- [Action item]:
Please copy out every line in the records below that includes the word "started".

- [Information provided]:
/-- mgat (R384): without a free slot of the copy engine it waits for one. -/
def execMgat (w : MW) (s : State) : Host.Outcome State Fault Refusal :=
  microStep s fun core _ j d =>
    let imm := BitVec.ofNat 64 w.imm.toNat
    let t := fld imm 54 53
    if (j.tag t).st ≠ .idle then (.stop j 0 cDescriptor none, d)
    else orStop j (gatherCheck d core (gatherOf (j.reg w.d) (j.reg w.a) imm)) fun _ d =>
      if !slotFree (d.core core) then (.stay j, d)
      else (.next ((j.setTag t (Tag.started (j.reg w.d) (j.reg w.a) imm j.gathers)).oneMore), d)

/-- Writes n free bytes into a scratchpad. -/
def scribble (d : Device) (core a n : Nat) : Device :=
  let (v, d) := d.draw
  engScratchWrite d core a (toBytes n v)

/-- Does a gather read state words that another reads too: of the same page, or, under PROXY, of pages that are not known
before the read? -/
def gathersMeet (d : Device) (core : Nat) (x y : Tag) : Bool :=
  let proxy (t : Tag) : Bool := match (gatherCheck d core t.gather).1 with
    | .ok s => s.policy == 2
    | .error _ => false
  pageOf x.entry == pageOf y.entry || proxy x || proxy y

/-- Must a gather wait for one of its job that started before it, so that the reads of a state word follow the order in
which gathers start (R418)? -/
def gatherBehind (d : Device) (core : Nat) (j : Job) (t : Tag) : Bool :=
  j.tags.any fun x => x.st == .flight && decide (x.nth < t.nth) && gathersMeet d core x t

/-- GATHER_COMPLETE: a gather in flight takes up its positions, up to one that waits; once it has taken up all, it ends
done with its skip count; an access that fails ends it failed, with its code and its destination unspecified. -/
def gatherComplete (d : Device) (now core tag : Nat) : Device :=
  let c := d.core core
  match c.mer.job with
  | none => d
  | some j =>
    let t := j.tag tag
    if t.st ≠ .flight ∨ c.frozen ∨ gatherBehind d core j t then d
    else
      let g := t.gather
      match gather d now core t.rows t.wait g with
      | (.ok (_, rows, some w), d) => setJob d core (j.setTag tag { t with rows := rows, wait := some w })
      | (.ok (s, rows, none), d) =>
        setJob (putGather d core g.dst (gatherBytes g s rows)) core
          (j.setTag tag { t with st := .done (skipCount rows), rows := [], wait := none })
      | (.error e, d) =>
        setJob (scribble d core g.dst (gatherExtent d core g)) core 
          (j.setTag tag { t with st := .failed e.1 e.2, rows := [], wait := none })

/-- GATHER_COMPLETE (R384). -/
def execGatherComplete (core tag : Nat) (s : State) : Host.Outcome State Fault Refusal :=
  onDevice s fun d => gatherComplete d s.clock core tag

/-- mwait on a tag (R385). -/
def execMwait (w : MW) (s : State) : Host.Outcome State Fault Refusal :=
  microStep s fun _ _ j d =>
    let t := w.imm.toNat % 4
    let x := j.tag t
    match x.st with
    | .flight => (.stay j, d)
    | .idle => (.next (j.setReg w.d 0), d)
    | .done n => (.next ((j.setReg w.d (BitVec.ofNat 64 n)).setTag t { x with st := .idle }), d)
    | .failed c a => (.stop (j.setTag t { x with waited := true }) 0 c (some a), d)

/-! ## mmma (R386) -/

/-- Where an mmma's completion word goes; none for CADDR 0. -/
def microComp (d : Device) (core : Nat) (caddr cval : Word) : Got (Option Comp) :=
  if caddr = 0 then (.ok none, d)
  else orFail (!cval.getLsbD 63) cDescriptor (adOf caddr) d fun d =>
    Got.andThen (microEa caddr 8 8 d) fun _ d =>
      Got.andThen (placesFor d core caddr 8) fun ps d => (.ok (ps.head?.map fun p => ⟨p.1, caddr, cval, p.2.1⟩), d)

- [Task answer]:
      else (.next ((j.setTag t (Tag.started (j.reg w.d) (j.reg w.a) imm j.gathers)).oneMore), d)
/-- Must a gather wait for one of its job that started before it, so that the reads of a state word follow the order in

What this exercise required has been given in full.